Task brief:
Copy, word for word, the lines of the entries below between the one with "theorem witness_OnlyThreeHaltingConditions : State.reset.buf.len" and the one with "(∃ t, exec (.add 0 1 2) (start 0", inclusive, and leave out everything else.

Material to process:
####################
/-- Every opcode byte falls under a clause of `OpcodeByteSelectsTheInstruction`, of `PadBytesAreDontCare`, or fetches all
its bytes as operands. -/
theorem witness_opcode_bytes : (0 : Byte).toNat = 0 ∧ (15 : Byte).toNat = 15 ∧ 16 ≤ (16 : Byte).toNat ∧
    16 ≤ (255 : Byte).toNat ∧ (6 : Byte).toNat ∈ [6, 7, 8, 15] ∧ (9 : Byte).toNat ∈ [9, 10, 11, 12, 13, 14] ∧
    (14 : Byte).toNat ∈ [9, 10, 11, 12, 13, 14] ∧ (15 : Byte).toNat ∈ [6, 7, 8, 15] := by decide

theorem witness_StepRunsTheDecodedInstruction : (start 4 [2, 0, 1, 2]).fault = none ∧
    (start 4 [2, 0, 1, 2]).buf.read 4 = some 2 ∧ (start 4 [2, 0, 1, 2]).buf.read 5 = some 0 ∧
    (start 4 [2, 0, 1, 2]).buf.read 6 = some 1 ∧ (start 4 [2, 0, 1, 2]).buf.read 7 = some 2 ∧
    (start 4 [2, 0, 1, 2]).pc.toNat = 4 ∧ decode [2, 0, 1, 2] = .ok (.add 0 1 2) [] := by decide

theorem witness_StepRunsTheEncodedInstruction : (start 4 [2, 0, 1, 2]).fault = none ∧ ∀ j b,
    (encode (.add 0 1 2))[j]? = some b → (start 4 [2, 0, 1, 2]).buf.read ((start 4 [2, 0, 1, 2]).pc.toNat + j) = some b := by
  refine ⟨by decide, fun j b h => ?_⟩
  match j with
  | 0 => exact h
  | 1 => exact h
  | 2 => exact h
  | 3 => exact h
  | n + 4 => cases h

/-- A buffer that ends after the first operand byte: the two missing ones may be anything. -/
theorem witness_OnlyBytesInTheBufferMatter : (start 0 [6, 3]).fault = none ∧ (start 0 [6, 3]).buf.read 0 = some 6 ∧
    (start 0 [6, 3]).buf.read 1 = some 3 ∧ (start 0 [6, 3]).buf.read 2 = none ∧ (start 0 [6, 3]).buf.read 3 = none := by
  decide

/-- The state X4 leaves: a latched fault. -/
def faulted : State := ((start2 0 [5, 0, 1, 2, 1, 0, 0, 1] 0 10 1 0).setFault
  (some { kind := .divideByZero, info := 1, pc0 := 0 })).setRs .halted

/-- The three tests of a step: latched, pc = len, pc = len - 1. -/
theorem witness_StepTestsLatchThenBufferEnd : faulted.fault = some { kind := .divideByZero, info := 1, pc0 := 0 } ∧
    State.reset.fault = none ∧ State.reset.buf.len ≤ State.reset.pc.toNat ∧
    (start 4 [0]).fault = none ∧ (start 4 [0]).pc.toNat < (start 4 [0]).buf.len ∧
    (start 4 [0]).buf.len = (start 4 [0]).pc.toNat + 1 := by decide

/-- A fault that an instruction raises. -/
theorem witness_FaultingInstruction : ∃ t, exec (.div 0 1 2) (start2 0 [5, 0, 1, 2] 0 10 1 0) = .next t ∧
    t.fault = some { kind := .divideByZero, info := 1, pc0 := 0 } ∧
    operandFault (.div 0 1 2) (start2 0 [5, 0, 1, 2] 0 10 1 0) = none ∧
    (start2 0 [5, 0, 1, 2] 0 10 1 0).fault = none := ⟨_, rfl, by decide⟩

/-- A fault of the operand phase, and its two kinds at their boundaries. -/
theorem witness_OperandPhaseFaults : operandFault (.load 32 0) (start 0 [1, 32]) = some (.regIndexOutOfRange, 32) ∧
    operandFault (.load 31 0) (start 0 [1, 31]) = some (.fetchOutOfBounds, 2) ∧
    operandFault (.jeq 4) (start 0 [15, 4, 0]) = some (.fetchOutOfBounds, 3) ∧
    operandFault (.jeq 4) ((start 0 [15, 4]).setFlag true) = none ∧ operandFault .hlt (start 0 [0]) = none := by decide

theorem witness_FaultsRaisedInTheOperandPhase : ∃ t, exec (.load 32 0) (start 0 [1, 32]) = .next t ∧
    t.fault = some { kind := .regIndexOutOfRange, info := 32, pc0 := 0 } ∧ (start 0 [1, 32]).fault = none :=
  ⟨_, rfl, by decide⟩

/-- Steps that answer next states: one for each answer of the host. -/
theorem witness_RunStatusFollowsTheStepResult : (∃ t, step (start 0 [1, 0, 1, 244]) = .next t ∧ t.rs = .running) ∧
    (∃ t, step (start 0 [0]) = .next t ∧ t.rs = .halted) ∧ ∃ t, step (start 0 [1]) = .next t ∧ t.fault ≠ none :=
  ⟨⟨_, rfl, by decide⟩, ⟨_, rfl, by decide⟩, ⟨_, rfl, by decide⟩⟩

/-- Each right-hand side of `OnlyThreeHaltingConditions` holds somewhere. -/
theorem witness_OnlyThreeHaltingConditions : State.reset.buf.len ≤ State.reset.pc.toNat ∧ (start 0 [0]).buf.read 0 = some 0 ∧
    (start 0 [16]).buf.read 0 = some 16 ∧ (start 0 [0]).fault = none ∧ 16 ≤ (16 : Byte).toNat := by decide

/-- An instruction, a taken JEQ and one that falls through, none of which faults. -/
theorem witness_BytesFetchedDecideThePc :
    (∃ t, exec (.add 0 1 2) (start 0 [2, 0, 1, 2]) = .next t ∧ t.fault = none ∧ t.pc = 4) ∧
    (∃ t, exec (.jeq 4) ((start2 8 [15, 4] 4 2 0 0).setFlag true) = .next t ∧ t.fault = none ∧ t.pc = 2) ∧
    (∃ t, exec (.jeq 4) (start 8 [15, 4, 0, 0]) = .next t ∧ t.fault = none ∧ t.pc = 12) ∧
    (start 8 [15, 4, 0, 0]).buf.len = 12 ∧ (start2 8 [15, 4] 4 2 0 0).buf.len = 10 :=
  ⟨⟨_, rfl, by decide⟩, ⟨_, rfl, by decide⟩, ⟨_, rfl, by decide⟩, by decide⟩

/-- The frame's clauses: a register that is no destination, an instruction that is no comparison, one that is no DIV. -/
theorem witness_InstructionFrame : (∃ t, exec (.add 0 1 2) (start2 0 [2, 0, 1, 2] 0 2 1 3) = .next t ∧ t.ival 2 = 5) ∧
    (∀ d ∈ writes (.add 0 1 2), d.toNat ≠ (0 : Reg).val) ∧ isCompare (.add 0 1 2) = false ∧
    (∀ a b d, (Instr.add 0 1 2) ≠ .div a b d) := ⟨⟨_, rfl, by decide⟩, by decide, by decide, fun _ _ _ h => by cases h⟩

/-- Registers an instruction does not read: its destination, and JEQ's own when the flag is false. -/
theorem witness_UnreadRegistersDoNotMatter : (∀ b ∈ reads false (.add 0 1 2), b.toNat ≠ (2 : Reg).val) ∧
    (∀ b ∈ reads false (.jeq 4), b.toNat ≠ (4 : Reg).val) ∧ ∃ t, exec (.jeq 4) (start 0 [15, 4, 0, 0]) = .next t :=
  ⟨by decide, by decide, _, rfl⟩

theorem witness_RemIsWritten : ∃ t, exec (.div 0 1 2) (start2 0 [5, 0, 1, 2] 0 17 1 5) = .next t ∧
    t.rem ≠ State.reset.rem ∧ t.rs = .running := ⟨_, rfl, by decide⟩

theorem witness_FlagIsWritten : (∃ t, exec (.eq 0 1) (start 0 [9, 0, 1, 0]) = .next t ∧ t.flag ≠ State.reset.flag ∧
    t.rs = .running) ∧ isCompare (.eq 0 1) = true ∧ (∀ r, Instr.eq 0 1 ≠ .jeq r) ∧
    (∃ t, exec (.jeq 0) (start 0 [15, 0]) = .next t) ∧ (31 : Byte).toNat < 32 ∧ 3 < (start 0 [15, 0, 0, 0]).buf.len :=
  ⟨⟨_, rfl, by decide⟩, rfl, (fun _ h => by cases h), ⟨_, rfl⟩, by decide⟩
####################
Result:
theorem witness_OnlyThreeHaltingConditions : State.reset.buf.len ≤ State.reset.pc.toNat ∧ (start 0 [0]).buf.read 0 = some 0 ∧
    (start 0 [16]).buf.read 0 = some 16 ∧ (start 0 [0]).fault = none ∧ 16 ≤ (16 : Byte).toNat := by decide

/-- An instruction, a taken JEQ and one that falls through, none of which faults. -/
theorem witness_BytesFetchedDecideThePc :
    (∃ t, exec (.add 0 1 2) (start 0 [2, 0, 1, 2]) = .next t ∧ t.fault = none ∧ t.pc = 4) ∧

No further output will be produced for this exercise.